In Step 2, we used the typical scikit-learn approach to train a machine learning model. First, we created the object of the DecisionTreeClassifier class (using all the default settings). Then, we fitted the model to the training data (we needed to pass both the features and the target), using the fit method. Lastly, we obtained the predictions by using the predict method. 

In Step 3, we evaluated the performance of the model. We used a custom function to display all the results. We will not go deeper into its specifics, as it is quite standard and is built using functions from the metrics module of scikit-learn. For a detailed description of the function, please refer to the accompanying GitHub repository.

The confusion matrix summarizes all possible combinations of the predicted values as opposed to the actual target. It has a structure that looks like the following:

TN | FP
-------
FN | TP

The values are as follows:

• True positive (TP): The model predicts a default, and the client defaulted.
• False positive (FP): The model predicts a default, but the client did not default.
• True negative (TN): The model predicts a good customer, and the client did not default.
• False negative (FN): The model predicts a good customer, but the client defaulted.

Using these values, we can further build multiple evaluation criteria:

• Accuracy ((TP + TN) / (TP + FP + TN + FN))—Measures the model's overall ability to correctly predict the class of the observation.
• Precision (TP / (TP + FP))—Out of all predictions of the positive class (in our case, the default), how many observations indeed defaulted.
• Recall (TP /(TP + FN))—Out of all positive cases, how many were predicted correctly. Also called sensitivity or the true positive rate.
• F-1 Score—A harmonic average of precision and recall. The reason for a harmonic mean instead of a standard mean is that it punishes extreme outcomes, such as precision = 1 and recall = 0, or vice versa.
• Specificity (TN / (TN + FP))—Measures what fraction of negative cases (clients without a default) actually did not default.

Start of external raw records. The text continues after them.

-- ==== Sys2Proof/Machine/DriveStage.lean ====
section
/-! DEFINITION. One valve drive stage: its entries and departures (R121, R122) and its drive period (R119, R124 to
R131), as functions of the stage alone. -/

namespace Sys2Proof.Machine

open Sys2Proof

/-! ## Entries and departures -/

/-- Entry to REGULATING: D and the counts 0, status NONE; the retry count and REG_LOW are kept (R121, R130). -/
def enterRegulating (d : Drive) : Drive :=
  { d with state := .regulating, duty := 0, status := .none, lowRun := 0, inRun := 0, openCount := 0, wait := 0,
           cleanRun := 0 }

/-- A selection, or a rise of DRVEN, with the stage selected and DRVEN high: a stage in OFF enters REGULATING (R121). -/
def driveSelected (d : Drive) : Drive := if d.state = .off then enterRegulating d else d

/-- A deselection or a fall of DRVEN: REGULATING and OVERLOAD_WAIT go to OFF, the counts and the retry count become
0, REG_LOW is kept; the other states are not changed (R122). -/
def driveDropped (d : Drive) : Drive :=
  if d.state = .regulating ∨ d.state = .overloadWait then
    { d with state := .off, duty := 0, status := .none, lowRun := 0, inRun := 0, openCount := 0, retry := 0, wait := 0,
             cleanRun := 0 }
  else d

/-! ## The drive period in REGULATING -/

/-- An overcurrent period (R129). -/
def overcurrentPeriod (nRetry : Nat) (d : Drive) : Drive :=
  let cut := { d with duty := 0, status := .none, lowRun := 0, inRun := 0, openCount := 0, cleanRun := 0 }
  if d.retry + 1 ≤ nRetry then { cut with state := .overloadWait, retry := d.retry + 1, wait := 0 }
  else { cut with state := .faultShort, retry := 0 }

/-- The current error e, in mA (R125). -/
def currentError (d : Drive) : Int := (d.target : Int) - d.iMeas

/-- The loop update (R125). -/
def loopDuty (kI : Nat) (d : Drive) : Nat := (clampInt 0 950 (d.duty + (currentError d * kI).tdiv 64)).toNat

/-- Regulation status from e and the new D (R126). -/
def regulationStatus (e : Int) (duty : Nat) : RegStatus :=
  if e.natAbs ≤ 20 then .inBand
  else if duty = 950 ∧ e > 20 then .low
  else if duty = 0 ∧ e < -20 then .high
  else .tracking

/-- The run counts and REG_LOW after the status of the period (R127). -/
def countStatus (d : Drive) : Drive :=
  match d.status with
  | .low =>
    let n := min 100 (d.lowRun + 1)
    { d with lowRun := n, inRun := 0, regLow := d.regLow || n == 100 }
  | .inBand =>
    let n := min 100 (d.inRun + 1)
    { d with inRun := n, lowRun := 0, regLow := d.regLow && n != 100 }
  | .high | .tracking | .none => { d with lowRun := 0, inRun := 0 }

/-- The open-coil test of a period (R128). -/
def openTestMet (d : Drive) : Bool := d.duty == 950 && 200 ≤ d.target && d.iMeas < 30

/-- The period ends in FAULT_OPEN (R128). -/
def latchOpen (d : Drive) : Drive :=
  { d with state := .faultOpen, duty := 0, status := .none, lowRun := 0, inRun := 0, openCount := 0, retry := 0,
           cleanRun := 0 }

/-- The clean-run count, and the retry count returned to 0 where it reaches 10000 (R131). -/
def countClean (d : Drive) : Drive :=
  let n := min 10000 (d.cleanRun + 1)
  { d with cleanRun := n, retry := if n = 10000 then 0 else d.retry }

/-- Parts 4 and 5 of a REGULATING period: open-coil test, then clean-run count (R128, R131). -/
def openAndClean (d : Drive) : Drive :=
  if openTestMet d then
    if d.openCount + 1 ≥ 50 then latchOpen d else countClean { d with openCount := d.openCount + 1 }
  else countClean { d with openCount := 0 }

/-- A REGULATING period after i_meas and i_tgt were read (R124): overcurrent test, loop, status, REG_LOW counting,
open-coil test, clean-run count. -/
def regulate (m : Memory) (d : Drive) : Drive :=
  if d.iMeas > overcurrentThreshold m then overcurrentPeriod (retryLimit m) d
  else
    let duty := loopDuty (loopGain m) d
    openAndClean (countStatus { d with duty := duty, status := regulationStatus (currentError d) duty })

/-- What a drive period does (R119): i_meas (at most 4095) and i_tgt are read; then the drive state at the start
decides. -/
def periodOutcome (m : Memory) (current : Nat) (before : Drive) : Drive :=
  let d := { before with iMeas := min 4095 current, target := before.latch }
  match d.state with
  | .regulating => regulate m d
  | .overloadWait =>
    if d.wait + 1 ≥ 10 * retryDelay m then regulate m (enterRegulating d)
    else { d with wait := d.wait + 1, duty := 0, status := .none }
  | .off | .faultOpen | .faultShort => { d with duty := 0, status := .none }

/-- D and the status at the end of a drive period become those of the most recent period (R139). -/
def endPeriod (d : Drive) : Drive := { d with shownDuty := d.duty, shownStatus := d.status }

/-- One drive period (R119). -/
def stagePeriod (m : Memory) (current : Nat) (before : Drive) : Drive := endPeriod (periodOutcome m current before)

/-- The stage entered a fault state in going from the first to the second (R132). -/
def faultEntered (before after : Drive) : Bool := !before.state.isHardFault && after.state.isHardFault

/-! ## CLEAR_FAULTS at one stage (R135) -/

/-- A named stage: a fault state goes to OFF and, selected with DRVEN high, on to REGULATING; REG_LOW and the two run
counts are cleared in every case. -/
def clearStage (selected drven : Bool) (d : Drive) : Drive :=
  let cleared := { d with regLow := false, lowRun := 0, inRun := 0 }
  if d.state.isHardFault then
    if selected && drven then enterRegulating { cleared with state := .off } else { cleared with state := .off }
  else cleared

end Sys2Proof.Machine
end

Understanding the subtleties behind these metrics is very important for the correct evaluation of the model's performance. Accuracy can be highly misleading in the case of class imbalance. Imagine a case when 99% of data is not fraudulent and only 1% is fraudulent. Then, a naïve model classifying each observation as non-fraudulent achieves 99% accuracy, while it is actually worthless. That is why, in such cases, we should refer to precision or recall. When we try to achieve as high precision as possible, we will get fewer false positives, at the cost of more false negatives. When optimizing for recall, we will achieve fewer false negatives, at the cost of more false positives. The metric on which we try to optimize should be selected based on the use case.

The second plot contains the Receiver Operating Characteristic (ROC) curve. The ROC curve presents a trade-off between the true-positive rate and the false-positive rate for different probability thresholds. A probability threshold determines the predicted probability above which we decide that the observation belongs to the positive class (by default, it is 50%). The ideal point is (0, 1), and a skillful model's curve would be as close to it as possible. On the other hand, a model with no skill will have a line close to the diagonal (45°) line.

To summarize the performance of a model with one number, we can look at the area under the ROC curve (AUC). It is a metric with values between 0.5 (no skill) and 1 (ideal model). We can interpret the AUC in probabilistic terms. An AUC of 75% means that, if we randomly take two observations from the predictions, with a 75% probability they will be ordered in the correct way. This also explains the minimal AUC of 0.5, as a random model will result in a 50% probability of being correctly ordered.

Lastly, we may use the ROC curve to select a threshold that results in an appropriate balance between false positives and false negatives.

In Step 4, we visualized the decision tree. We started by retraining a tree, this time with a maximum depth of 3. This way, we ensured that the image was readable. We used the export_graphviz function to create a dot file containing the visualized tree and captured it using StringIO. This way, we avoided storing a copy of the file on the HDD. Then, we recovered the file, using the getvalue method, and created the graph inside Jupyter Notebook.